Формирование письменной культуры означает фиксацию и кодификацию прежде всего центральных (или «ядерных») культурных значений и в этом смысле индексирует для исследователя образование функциональных, символических «центров» социокультурной системы[30]. В дальнейшем это «частичное образование», исторически значимое лишь наряду с другими типами культурной записи, принимает на себя функции репрезентации наиболее важных, фундаментальных, а в потенции и «всех» представлений об обществе, мире и человеке, выступая субститутом культуры в целом. Литература же, как об этом свидетельствует и сама семантика понятия (акцентирующая алфавитно-письменную закрепленность текста), в условиях интенсивного социального изменения, дифференциации статусно-ролевой структуры общества и определяющих ее символических конфигураций выделяется как едва ли не единственное средство тематизации и трансляции неспециализированных («общечеловеческих») значений и образцов действия, чувствования, отношения к различным символическим объектам. Более того, претензии литературы в секуляризирующемся обществе становятся все более универсальными по мере того, как она кладется в основу воспитания, вводится в качестве основного предмета в систему «классического» образования, а позднее – в общеобразовательную школу, т. е. в значительной степени предстает синонимом «культуры» как таковой.

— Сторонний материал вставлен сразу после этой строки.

/-- Every step takes the first sample, and then waits, resets, reports an illegal header, or runs the command (R50, R56,
R180). -/
theorem step_cases (s : State) :
    (request s.params s.port.head? = .idle ∧ step s = .next (takeSample s)) ∨
    (request s.params s.port.head? = .reset ∧ step s = .next (resetRegisters (takeSample s))) ∨
    (request s.params s.port.head? = .illegal ∧ step s = .next (abort .illegal (takeSample s))) ∨
    (∃ i, request s.params s.port.head? = .run i ∧ step s = exec i (takeSample s)) := by
  unfold step
  cases request s.params s.port.head? with
  | idle => exact .inl ⟨rfl, rfl⟩
  | reset => exact .inr (.inl ⟨rfl, rfl⟩)
  | illegal => exact .inr (.inr (.inl ⟨rfl, rfl⟩))
  | run i => exact .inr (.inr (.inr ⟨i, rfl, rfl⟩))

/-- Settles O17: whatever the sample asks for acts on the state with that sample taken, and none of the four requests
changes the parameters or the port list of that state. -/
theorem stepKeepsParametersTakesOneSample : Obligations.StepKeepsParametersTakesOneSample := by
  intro s t h
  have taken : t.params = (takeSample s).params ∧ t.port = (takeSample s).port := by
    obtain ⟨-, hs⟩ | ⟨-, hs⟩ | ⟨-, hs⟩ | ⟨i, -, hs⟩ := step_cases s
    · cases hs.symm.trans h
      exact ⟨rfl, rfl⟩
    · cases hs.symm.trans h
      exact ⟨resetRegisters_params _, resetRegisters_port _⟩
    · cases hs.symm.trans h
      exact ⟨abort_params _ _, abort_port _ _⟩
    · exact exec_params_port (hs.symm.trans h)
  simpa using taken

end Sys2Proof.Machine

/-! SUPPORT. Family `10_state.md`: what reset, waiting and the output ports show, the parity bit of every written word,
the invariant every step keeps, and what a command's effect depends on. -/

namespace Sys2Proof.Machine

/-! ## Reset, waiting and output ports -/

/-- Settles O1: the literals of `State.reset`, and the fields cut out of its word. -/
theorem resetRegistersHoldSpecValues : Obligations.ResetRegistersHoldSpecValues :=
  ⟨rfl, rfl, rfl, rfl, rfl, rfl, by decide, by decide, by decide, by decide, by decide⟩

/-- A cut of the word, bit `lsb` first, is the arithmetic reading of its bits (R31, R41). -/
theorem extractLsb'_toNat_eq_bitsOf (w : Word) (lsb msb : Nat) :
    (w.extractLsb' (lsb - 1) (msb - lsb + 1)).toNat = bitsOf w lsb msb := by
  rw [BitVec.extractLsb'_toNat, Nat.shiftRight_eq_div_pow, bitsOf]

/-- Settles O4: each field's port is a cut of W at the bits the table names, each other port a register. -/
theorem outputPortsShowTheState : Obligations.OutputPortsShowTheState := fun s =>
  ⟨rfl, extractLsb'_toNat_eq_bitsOf s.w 1 8, extractLsb'_toNat_eq_bitsOf s.w 9 10,
    extractLsb'_toNat_eq_bitsOf s.w 11 29, extractLsb'_toNat_eq_bitsOf s.w 30 31,
    extractLsb'_toNat_eq_bitsOf s.w 32 32, rfl, rfl, rfl, rfl, rfl⟩

theorem step_of_idle {s : State} (h : request s.params s.port.head? = .idle) : step s = .next (takeSample s) := by
  rw [step, h]

theorem takeSample_of_port_nil {s : State} (h : s.port = []) : takeSample s = s := by
  rw [takeSample, h, List.tail_nil, ← h]

/-- Settles O13: no sample, and a sample with neither RST nor a command, are both a request to wait. -/
theorem waitingBlockKeepsItsRegisters : Obligations.WaitingBlockKeepsItsRegisters := by
  intro s
  constructor
  · intro h
    rw [step_of_idle (by rw [h]; rfl), takeSample_of_port_nil h]
  · intro rest h
    rw [step_of_idle (by rw [h]; rfl), takeSample, h, List.tail_cons]

/-! ## The parity bit of a written word (R25, R76) -/

theorem withParity_parityBit (x : BitVec 31) : (withParity x).extractLsb' 31 1 = par x :=
  BitVec.extractLsb'_append_eq_left

/-- In a word with an odd number of set bits, bit 32 is the odd-parity bit of the others. -/
theorem parityBit_of_odd {w : Word} (h : popcount w % 2 = 1) : w.extractLsb' 31 1 = par (w.extractLsb' 0 31) := by
  have hw : w = withParity (w.extractLsb' 0 31) :=
    eq_of_odd_of_low h (popcount_withParity _) fun k hk => by
      rw [withParity_getLsbD_low _ hk]
      simp [hk]
  calc w.extractLsb' 31 1 = (withParity (w.extractLsb' 0 31)).extractLsb' 31 1 := by rw [← hw]
    _ = par (w.extractLsb' 0 31) := withParity_parityBit _

theorem popcount_resetWord : popcount 0x80000000#32 % 2 = 1 := by decide

/-- Whatever the parity of W was, a command that writes W stages a word with an odd number of set bits. -/
theorem Staged.odd_of_writesW {i : Instr} {s u : State} (h : Staged i s u) (hw : writesW i = true) :
    popcount u.w % 2 = 1 := by
  cases h with
  | nothing h0 => simp [hw] at h0
  | word lsb msb raw => exact popcount_commit _ _
  | rint v _ h0 => simp [hw] at h0
  | rq v _ h0 => simp [hw] at h0
  | all => exact popcount_resetWord

theorem CmdError.code_ne_zero (e : CmdError) : e.code ≠ 0#3 := by cases e <;> simp [CmdError.code]

/-- A command with STATUS 0 has completed: it answers with what it staged. -/
theorem exec_completed {i : Instr} {s t : State} (h : exec i s = .next t) (h0 : t.status = 0#3) :
    ∃ u, Staged i s u ∧ t = complete u := by
  obtain ⟨u, hu, he⟩ | ⟨e, -, he⟩ := exec_next i s
  · cases he.symm.trans h
    exact ⟨u, hu, rfl⟩
  · cases he.symm.trans h
    exact absurd h0 e.code_ne_zero

/-- Settles O23: the completed command has staged an odd word, and oddness determines bit 32. -/
theorem parityIsRecomputedOnEveryWrite : Obligations.ParityIsRecomputedOnEveryWrite := by
  intro i s t h hw h0
  obtain ⟨u, hu, rfl⟩ := exec_completed h h0
  exact parityBit_of_odd (hu.odd_of_writesW hw)

/-! ## The invariant (R26, R27, R29, R30, R4) -/

theorem rintHolds_zero {p : Params} (h : p.Legal) : RintHolds p.rw 0 :=
  (fitsRint_iff p.rw 0).mp (fitsRint_word h.2 (v := 0) (by decide))

/-- A state with cleared outcome registers needs only an odd word, a RINT in range and legal parameters. -/
theorem Inv.of_cleared {s : State} (hs : s.status = 0#3) (hv : s.errval = 0) (hn : s.errw = 0)
    (hw : popcount s.w % 2 = 1) (hr : RintHolds s.params.rw s.rint) (hp : s.params.Legal) : Inv s where
  oddWord := hw
  legalStatus := by rw [hs]; decide
  quietDiagnostics := fun _ => ⟨hv, hn⟩
  rintFits := hr
  legalParams := hp

/-- Settles O15: the reset word has one set bit, and RINT is unbounded at the default parameters. -/
theorem invariantHoldsAtReset : Obligations.InvariantHoldsAtReset :=
  Inv.of_cleared rfl rfl rfl popcount_resetWord trivial (by decide)

theorem Inv.takeSample {s : State} (h : Inv s) : Inv (takeSample s) where
  oddWord := h.oddWord
  legalStatus := h.legalStatus
  quietDiagnostics := h.quietDiagnostics
  rintFits := h.rintFits
  legalParams := h.legalParams

theorem Inv.resetRegisters {s : State} (h : Inv s) : Inv (resetRegisters s) :=
  Inv.of_cleared rfl rfl rfl popcount_resetWord (rintHolds_zero h.legalParams) h.legalParams

theorem CmdError.code_legal (e : CmdError) : e.code ≠ 5#3 ∧ e.code ≠ 6#3 := by
  cases e <;> simp [CmdError.code]

/-- Only FieldOverflowError, code 2, reports a value and a width (R160). -/
theorem CmdError.quiet (e : CmdError) (h : e.code ≠ 2#3) : e.errval = 0 ∧ e.errw = 0 := by
  cases e with
  | fieldOverflow value width => exact absurd rfl h
  | _ => exact ⟨rfl, rfl⟩

/-- An abort keeps the registers the invariant speaks of, and every error's code and diagnostics are as it asks. -/
theorem Inv.abort {s : State} (h : Inv s) (e : CmdError) : Inv (abort e s) where
  oddWord := h.oddWord
  legalStatus := e.code_legal
  quietDiagnostics := e.quiet
  rintFits := h.rintFits
  legalParams := h.legalParams

/-- What a command stages, from a state that meets the invariant, completes to one that does. -/
theorem Inv.complete_staged {i : Instr} {s u : State} (h : Inv s) (hu : Staged i s u) : Inv (complete u) := by
  cases hu with
  | nothing => exact .of_cleared rfl rfl rfl h.oddWord h.rintFits h.legalParams
  | word lsb msb raw => exact .of_cleared rfl rfl rfl (popcount_commit s _) h.rintFits h.legalParams
  | rint v _ _ _ hv => exact .of_cleared rfl rfl rfl h.oddWord hv h.legalParams
  | rq v => exact .of_cleared rfl rfl rfl h.oddWord h.rintFits h.legalParams
  | all => exact .of_cleared rfl rfl rfl popcount_resetWord (rintHolds_zero h.legalParams) h.legalParams

theorem exec_keeps_inv {i : Instr} {s t : State} (h : Inv s) (he : exec i s = .next t) : Inv t := by
  obtain ⟨u, hu, hn⟩ | ⟨e, -, hn⟩ := exec_next i s
  · cases hn.symm.trans he
    exact h.complete_staged hu
  · cases hn.symm.trans he
    exact h.abort e

/-- Settles O16: taking the sample keeps the invariant, and so does each of the four things a step then does. -/
theorem everyStepKeepsInvariant : Obligations.EveryStepKeepsInvariant := by
  intro s t h hstep
  obtain ⟨-, hs⟩ | ⟨-, hs⟩ | ⟨-, hs⟩ | ⟨i, -, hs⟩ := step_cases s
  · cases hs.symm.trans hstep
    exact h.takeSample
  · cases hs.symm.trans hstep
    exact h.takeSample.resetRegisters
  · cases hs.symm.trans hstep
    exact h.takeSample.abort .illegal
  · exact exec_keeps_inv h.takeSample (hs.symm.trans hstep)

/-! ## What a command's effect depends on (R32, R34) -/

/-- A setter reads W, whose other bits it keeps, and writes no result register. -/
theorem isSetter_usage {i : Instr} (h : isSetter i = true) :
    readsW i = true ∧ writesRint i = false ∧ writesRq i = false := by
  cases i with
  | setlbl | setsdi | setssm | setdisc | setbcd | setbnr => exact ⟨rfl, rfl, rfl⟩
  | _ => cases h

/-- Settles O18: each way a command can act alike on two states gives both the same outcome and the same writes. -/
theorem commandDependsOnlyOnWordAndOperands : Obligations.CommandDependsOnlyOnWordAndOperands := by
  intro i s s' t t' hp hw h h'
  cases exec_alike i hp (fun hr _ => hw hr) with
  | raises e he he' =>
    cases he.symm.trans h
    cases he'.symm.trans h'
    exact ⟨rfl, rfl, rfl, fun h0 => absurd h0 e.code_ne_zero⟩
  | nothing h1 h2 h3 he he' =>
    cases he.symm.trans h
    cases he'.symm.trans h'
    simp [h1, h2, h3]
  | rint v h1 h2 he he' =>
    cases he.symm.trans h
    cases he'.symm.trans h'
    simp [h1, h2]
  | rq v h1 h2 he he' =>
    cases he.symm.trans h
    cases he'.symm.trans h'
    simp [h1, h2]
  | word lsb msb raw hset _ _ _ he he' =>
    obtain ⟨hr, h1, h2⟩ := isSetter_usage hset
    cases he.symm.trans h
    cases he'.symm.trans h'
    simp [h1, h2, hw hr]
  | all hi =>
    subst hi
    cases h
    cases h'
    exact ⟨rfl, rfl, rfl, fun _ => ⟨fun _ => rfl, fun _ => rfl, fun _ => rfl⟩⟩

end Sys2Proof.Machine

/-! SUPPORT. Family `20_memory.md`: which bits of the word a command leaves alone, and that a command issued twice acts
once. -/

namespace Sys2Proof.Machine

/-! ## The bits of W a command leaves alone (R44) -/

/-- What a command stages agrees with the word before it on every bit from 1 to 31 that the opcode does not name. -/
theorem Staged.getLsbD_of_not_mayWriteBit {i : Instr} {s u : State} (h : Staged i s u) {k : Nat} (h1 : 1 ≤ k)
    (h31 : k ≤ 31) (hk : ¬ mayWriteBit i k) : u.w.getLsbD (k - 1) = s.w.getLsbD (k - 1) := by
  cases h with
  | nothing | rint | rq => rfl
  | word lsb msb raw hset hf =>
    obtain ⟨hrange, hraw, hnamed⟩ := setterField_ok hset hf
    have unnamed : ¬ (lsb ≤ k ∧ k ≤ msb) := (hnamed k).not.mp hk
    have outside : k < lsb ∨ msb < k := by omega
    exact agreeOutside_commit_merge hrange s hraw k h1 h31 outside
  | all hi =>
    subst hi
    exact absurd trivial hk

/-- Settles O22: an abort keeps the whole word, and a completed command answers with the word it staged. -/
theorem commandsChangeOnlyTheirBits : Obligations.CommandsChangeOnlyTheirBits := by
  intro i s t k h h1 h31 hk
  obtain ⟨u, hu, he⟩ | ⟨e, -, he⟩ := exec_next i s
  · cases he.symm.trans h
    exact hu.getLsbD_of_not_mayWriteBit h1 h31 hk
  · cases he.symm.trans h
    rfl

/-! ## A command issued twice (R46) -/

theorem Staged.w_of_not_writesW {i : Instr} {s u : State} (h : Staged i s u) (hw : writesW i = false) : u.w = s.w := by
  cases h with
  | nothing | rint | rq => rfl
  | word lsb msb raw hset => simp [writesW_of_isSetter hset] at hw
  | all hi =>
    subst hi
    cases hw

theorem exec_w_of_not_writesW {i : Instr} {s t : State} (h : exec i s = .next t) (hw : writesW i = false) :
    t.w = s.w := by
  obtain ⟨u, hu, he⟩ | ⟨e, -, he⟩ := exec_next i s
  · cases he.symm.trans h
    exact hu.w_of_not_writesW hw
  · cases he.symm.trans h
    rfl

/-- The one command that reads W and is no setter is GETFLD, which writes RINT only. -/
theorem not_writesW_of_readsW {i : Instr} (hr : readsW i = true) (hs : isSetter i = false) : writesW i = false := by
  cases i with
  | getfld lsb msb => rfl
  | setlbl | setsdi | setssm | setdisc | setbcd | setbnr => cases hs
  | _ => cases hr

Поэтому главной целью настоящей работы является фиксация общей рамки сравнительно-исторического изучения социологии литературы как части социологии культуры. Это значит, что пределом социологической работы будет выявление, описание и объяснение различных систем культурных значений, форм их записи (смысловых взаимосвязей, их аналитических конструкций) и трансформации тех или иных культурных регулятивных механизмов, т. е. ценностно-нормативных образований и конфигураций.
Принятие подобной посылки делает оправданным в теоретическом плане совмещение или сопоставление исследователем социальных, культурных, когнитивных и литературных значений (равно как и их изменений).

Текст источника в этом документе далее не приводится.